Stored items
· · · ·
theorem flashPut_only {s : State} (w : ℕ) (o : ℕ) (bs : List Byte) (h : Only m s0 s) (hc : Sub 0x800000000000 m) :
    Only m s0 (flashPut s w o bs) := by
  unfold flashPut
  repeat' first
    | with_reducible assumption
    | exact hc.mono rfl
    | intro _
    | lift_lets -underBinder
    | with_reducible apply putFlash_only
    | with_reducible apply onlySkip
    | split


theorem writeCalImage_only {s : State} (h : Only m s0 s) (hc : Sub 0x800000000000 m) :
    Only m s0 (writeCalImage s) := by
  unfold writeCalImage
  repeat' first
    | with_reducible assumption
    | exact hc.mono rfl
    | intro t (ht : Only m s0 t)
    | intro _
    | lift_lets -underBinder
    | with_reducible (first | apply flashPut_only | apply flashErase_only)
    | with_reducible apply onlyFold
    | with_reducible apply only_flash


theorem finishWork_only {s : State} (a : Activity) (status : ℕ) (detail : ℕ) (m' : List Byte) (h : Only m s0 s)
  (hc : Sub 0x80000100abc2 m) :
    Only m s0 (finishWork s a status detail m').1 := by
  unfold finishWork
  repeat' first
    | with_reducible assumption
    | exact hc.mono rfl
    | intro t (ht : Only m s0 t)
    | intro _
    | lift_lets -underBinder
    | with_reducible (first | apply modSite_only | apply firmwareWrite_only | apply markStale_only | apply showCalibrating_only | apply writeCalImage_only | apply loadImage_only | apply putBit_only | apply restoreStep_only | apply flashErase_only | apply flashPut_only)
    | with_reducible (first | apply onlySkip | apply onlyFold | apply onlyFold1)
    | split
    | (conv => arg 3; zeta)


theorem activityDone_only (n : ℕ) (status : ℕ) (detail : ℕ) (m' : List Byte) {s : State} (h : Only m s0 s)
  (hc : Sub 0x80a40100afe2 m) :
    Only m s0 (activityDone n status detail m' s) := by
  unfold activityDone
  repeat' first
    | with_reducible assumption
    | exact hc.mono rfl
    | intro _
    | lift_lets -underBinder
    | with_reducible (first | apply finishWork_only | apply startQueued_only | apply endActivity_only)
    | with_reducible apply onlySkip
    | split
    | (conv => arg 3; zeta)


theorem relightMod_only {s : State} (i : ℕ) (m' : ℕ) (h : Only m s0 s) (hc : Sub 0x1000000 m) :
    Only m s0 (relightMod s i m') := by
  unfold relightMod
  repeat' first
    | with_reducible assumption
    | exact hc.mono rfl
    | intro _
    | lift_lets -underBinder
    | with_reducible apply modSite_only
    | with_reducible apply onlySkip
    | split


theorem acceptCal_only {s : State} (g : ℕ) (l : ℕ) (vs : List CalPair) (h : Only m s0 s) (hc : Sub 0x800001000012 m) :
    Only m s0 (acceptCal s g l vs) := by
  unfold acceptCal
  repeat' first
    | with_reducible assumption
    | exact hc.mono rfl
    | intro t (ht : Only m s0 t)
    | intro _
    | lift_lets -underBinder
    | with_reducible (first | apply endUpset_only | apply putEntry_only | apply countSites_only | apply markStale_only | apply relightMod_only | apply modSite_only)
    | with_reducible (first | apply onlySkip | apply onlyFold)
    | split
    | with_reducible apply only_flash


theorem rejectCal_only {s : State} (g : ℕ) (l : ℕ) (h : Only m s0 s) (hc : Sub 0x1008822 m) :
    Only m s0 (rejectCal s g l) := by
  unfold rejectCal
  repeat' first
    | with_reducible assumption
    | exact hc.mono rfl
    | intro _
    | lift_lets -underBinder
    | with_reducible (first | apply countSites_only | apply flagSites_only | apply markStale_only | apply raise_only | apply failIndex_only)


theorem calNext_only {s : State} (a : Activity) (g : ℕ) (l : ℕ) (status : ℕ) (h : Only m s0 s) (hc : Sub 0xa401002c22 m) :
    Only m s0 (calNext s a g l status) := by
  unfold calNext
  repeat' first
    | with_reducible assumption
    | exact hc.mono rfl
    | intro _
    | lift_lets -underBinder
    | with_reducible (first | apply startQueued_only | apply endActivity_only | apply showCalibrating_only | apply markStale_only | apply pointCal_only | apply modAct_only)
    | with_reducible apply onlySkip
    | split


theorem calibrationDone_only (n : ℕ) (vs : List CalPair) {s : State} (h : Only m s0 s) (hc : Sub 0x80a40100ac32 m) :
    Only m s0 (calibrationDone n vs s) := by
  unfold calibrationDone
  repeat' first
    | with_reducible assumption
    | exact hc.mono rfl
    | intro _
    | lift_lets -underBinder
    | with_reducible (first | apply journalStep_only | apply calNext_only | apply acceptCal_only | apply rejectCal_only | apply modAct_only | apply markStale_only | apply showCalibrating_only)
    | with_reducible apply onlySkip
    | split
    | (conv => arg 3; zeta)


theorem calImageWrite_only {s : State} (h : Only m s0 s) (hc : Sub 0x800000000000 m) :
    Only m s0 (calImageWrite s) := by
  unfold calImageWrite
  repeat' first
    | with_reducible assumption
    | exact hc.mono rfl
    | intro _
    | with_reducible apply writeCalImage_only
    | with_reducible apply onlySkip
    | split


theorem takeRole_only {s : State} (r : ℕ) (y1 : Option ℕ) (h : Only m s0 s) (hc : Sub 0x2 m) :
    Only m s0 (takeRole s r y1) := by
  unfold takeRole
  repeat' first
    | with_reducible assumption
    | exact hc.mono rfl
    | intro _
    | with_reducible apply putBit_only
    | with_reducible apply onlySkip
    | split


theorem combsGain_only {s : State} (p : ℕ) (h : Only m s0 s) (hc : Sub 0x2 m) :
    Only m s0 (combsGain s p) := by
  unfold combsGain
  repeat' first
    | with_reducible assumption
    | exact hc.mono rfl
    | intro t (ht : Only m s0 t)
    | intro _
    | lift_lets -underBinder
    | with_reducible apply putBit_only
    | with_reducible (first | apply onlySkip | apply onlyFold)
    | split


theorem feedFrom_only {s : State} (n p : Nat) (h : Only m s0 s) (hc : Sub 0x2 m) : Only m s0 (feedFrom s n p) :=
  takeRole_only _ _ (combsGain_only _ (putField_only _ _ _ _ (putField_only _ _ _ _ h hc) hc) hc) hc

theorem warmSpring_only {s : State} (n : ℕ) (h : Only m s0 s) (hc : Sub 0x100000000002 m) :
    Only m s0 (warmSpring s n) := by
  unfold warmSpring
  repeat' first
    | with_reducible assumption
    | exact hc.mono rfl
    | intro _
    | lift_lets -underBinder
    | with_reducible (first | apply rampDomain_only | apply putSpring_only | apply putField_only)


theorem springDown_only {s : State} (n : ℕ) (cause : SpringFault) (h : Only m s0 s) (hc : Sub 0x102000008022 m) :
    Only m s0 (springDown s n cause) := by
  unfold springDown
  repeat' first
    | with_reducible assumption
    | exact hc.mono rfl
    | intro _
    | lift_lets -underBinder
    | with_reducible (first | apply putSpring_only | apply putField_only | apply putBit_only | apply raiseFlag_only | apply offDomain_only | apply putReg_only | apply abandonCals_only | apply raise_only)
    | with_reducible apply onlySkip
    | split
    | (conv => arg 3; zeta)


theorem springFailed_only (n : ℕ) (cause : SpringFault) {s : State} (h : Only m s0 s) (hc : Sub 0x102000008022 m) :
    Only m s0 (springFailed n cause s) := by
  unfold springFailed
  repeat' first
    | with_reducible assumption
    | exact hc.mono rfl
    | intro _
    | with_reducible apply springDown_only
    | with_reducible apply onlySkip
    | split


theorem takeSpare_only {s : State} (ok : ℕ → Bool) (h : Only m s0 s) (hc : Sub 0x100000000002 m) :
    Only m s0 (takeSpare s ok) := by
  unfold takeSpare
  repeat' first
    | with_reducible assumption
    | exact hc.mono rfl
    | intro _
    | lift_lets -underBinder
    | with_reducible (first | apply warmSpring_only | apply putSpring_only)
    | split
    | (conv => arg 3; zeta)


theorem springRestore_only {s : State} (h : Only m s0 s) (hc : Sub 0x100000000002 m) :
    Only m s0 (springRestore s) := by
  unfold springRestore
  repeat' first
    | with_reducible assumption
    | exact hc.mono rfl
    | intro _
    | with_reducible apply takeSpare_only
    | with_reducible apply onlySkip
    | split


theorem switchIn_only {s : State} (n : ℕ) (p : ℕ) (h : Only m s0 s) (hc : Sub 0x110000000022 m) :
    Only m s0 (switchIn s n p) := by
  unfold switchIn
  repeat' first
    | with_reducible assumption
    | exact hc.mono rfl
    | intro t (ht : Only m s0 t)
    | intro _
    | lift_lets -underBinder
    | with_reducible (first | apply putField_only | apply putBit_only | apply raiseFlag_only | apply feedFrom_only | apply putSpring_only)
    | with_reducible (first | apply onlySkip | apply onlyFold)
    | split
    | with_reducible apply only_record
    | (conv => arg 3; zeta)


theorem switchWaiting_only {s : State} (h : Only m s0 s) (hc : Sub 0x110000000022 m) :
    Only m s0 (switchWaiting s) := by
  unfold switchWaiting
  repeat' first
    | with_reducible assumption
    | exact hc.mono rfl
    | intro t (ht : Only m s0 t)
    | intro _
    | lift_lets -underBinder
    | with_reducible apply switchIn_only
    | with_reducible (first | apply onlySkip | apply onlyFold)
    | split
    | (conv => arg 3; zeta)


theorem springLocked_only (n : ℕ) {s : State} (h : Only m s0 s) (hc : Sub 0x110000000022 m) :
    Only m s0 (springLocked n s) := by
  unfold springLocked
  repeat' first
    | with_reducible assumption
    | exact hc.mono rfl
    | intro _
    | lift_lets -underBinder
    | with_reducible (first | apply putField_only | apply putBit_only | apply switchIn_only | apply feedFrom_only)
    | with_reducible apply onlySkip
    | split
    | (conv => arg 3; zeta)


theorem combinerFeedLoss_only (c' : ℕ) (second : Bool) {s : State} (h : Only m s0 s) (hc : Sub 0x8002 m) :
    Only m s0 (combinerFeedLoss c' second s) := by
  unfold combinerFeedLoss
  repeat' first
    | with_reducible assumption
    | exact hc.mono rfl
    | intro _
    | lift_lets -underBinder
    | with_reducible (first | apply putBit_only | apply raise_only)
    | with_reducible apply onlySkip
    | split


theorem combinerResume_only (c' : ℕ) {s : State} (h : Only m s0 s) (hc : Sub 0x2 m) :
    Only m s0 (combinerResume c' s) := by
  unfold combinerResume
  repeat' first
    | with_reducible assumption
    | exact hc.mono rfl
    | intro _
    | lift_lets -underBinder
    | with_reducible apply putBit_only
    | with_reducible apply onlySkip
    | split
    | (conv => arg 3; zeta)


theorem loseChannel_only {s : State} (o : ℕ) (lane : ℕ) (l : ℕ) (h : Only m s0 s) (hc : Sub 0x207118c22 m) :
    Only m s0 (loseChannel s o lane l) := by
  unfold loseChannel
  repeat' first
    | with_reducible assumption
    | exact hc.mono rfl
    | intro _
    | lift_lets -underBinder
    | with_reducible (first | apply modLink_only | apply raiseFlag_only | apply raise_only | apply failLane_only)
    | with_reducible apply onlySkip
    | split
    | (conv => arg 3; zeta)


theorem detector_only (r : Receiver) (bit : ℕ) (code : ℕ) (count : ℕ → ℕ) {s : State} (h : Only m s0 s)
  (hc : Sub 0x207118c22 m) :
    Only m s0 (detector r bit code count s) := by
  unfold detector
  repeat' first
    | with_reducible assumption
    | exact hc.mono rfl
    | intro _
    | lift_lets -underBinder
    | with_reducible (first | apply raiseFlag_only | apply addPairSat_only | apply raise_only | apply failRing_only | apply loseChannel_only)
    | with_reducible apply onlySkip
    | split
    | (conv => arg 3; zeta)


theorem lossOfSignal_only (r : Receiver) (set : Bool) {s : State} (h : Only m s0 s) (hc : Sub 0x207118c22 m) :
    Only m s0 (lossOfSignal r set s) := by
  unfold lossOfSignal
  repeat' first
    | with_reducible assumption
    | exact hc.mono rfl
    | intro _
    | with_reducible apply detector_only
    | with_reducible apply onlySkip
    | split


theorem lossOfLock_only (r : Receiver) (set : Bool) {s : State} (h : Only m s0 s) (hc : Sub 0x207118c22 m) :
    Only m s0 (lossOfLock r set s) := by
  unfold lossOfLock
  repeat' first
    | with_reducible assumption
    | exact hc.mono rfl
    | intro _
    | with_reducible apply detector_only
    | with_reducible apply onlySkip
    | split


theorem countReseed_only {s : State} (f : LineFrame) (y1 : Receiver) (h : Only m s0 s) (hc : Sub 0x22 m) :
    Only m s0 (countReseed s f y1) := by
  unfold countReseed
  repeat' first
    | with_reducible assumption
    | exact hc.mono rfl
    | intro _
    | lift_lets -underBinder
    | with_reducible (first | apply raiseFlag_only | apply addPairSat_only)
    | with_reducible apply onlySkip
    | split
    | (conv => arg 3; zeta)


theorem passLine_only {s : State} (i : ℕ) (ring : ℕ) (f : LineFrame) (h : Only m s0 s) (hc : Sub 0x800 m) :
    Only m s0 (passLine s i ring f) := by
  unfold passLine
  repeat' first
    | with_reducible assumption
    | exact hc.mono rfl
    | intro _
    | with_reducible apply emit_only
    | with_reducible apply onlySkip
    | split


theorem channelFrame_only (r : Receiver) (f : LineFrame) (wrong : List (Fin 16384)) {s : State} (h : Only m s0 s)
  (hc : Sub 0x1008822 m) :
    Only m s0 (channelFrame r f wrong s) := by
  unfold channelFrame
  repeat' first
    | with_reducible assumption
    | exact hc.mono rfl
    | intro _
    | lift_lets -underBinder
    | with_reducible (first | apply countReseed_only | apply addPairSat_only | apply raiseFlag_only | apply emit_only | apply modSite_only | apply passLine_only | apply failRing_only)
    | with_reducible apply onlySkip
    | split
    | (conv => arg 3; zeta)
· · · ·
WHAT THE TASK ASKS:
The job here is to find each line above with the word "wrong" and copy it.

RESPONSE TO THE TASK:
theorem channelFrame_only (r : Receiver) (f : LineFrame) (wrong : List (Fin 16384)) {s : State} (h : Only m s0 s)
    Only m s0 (channelFrame r f wrong s) := by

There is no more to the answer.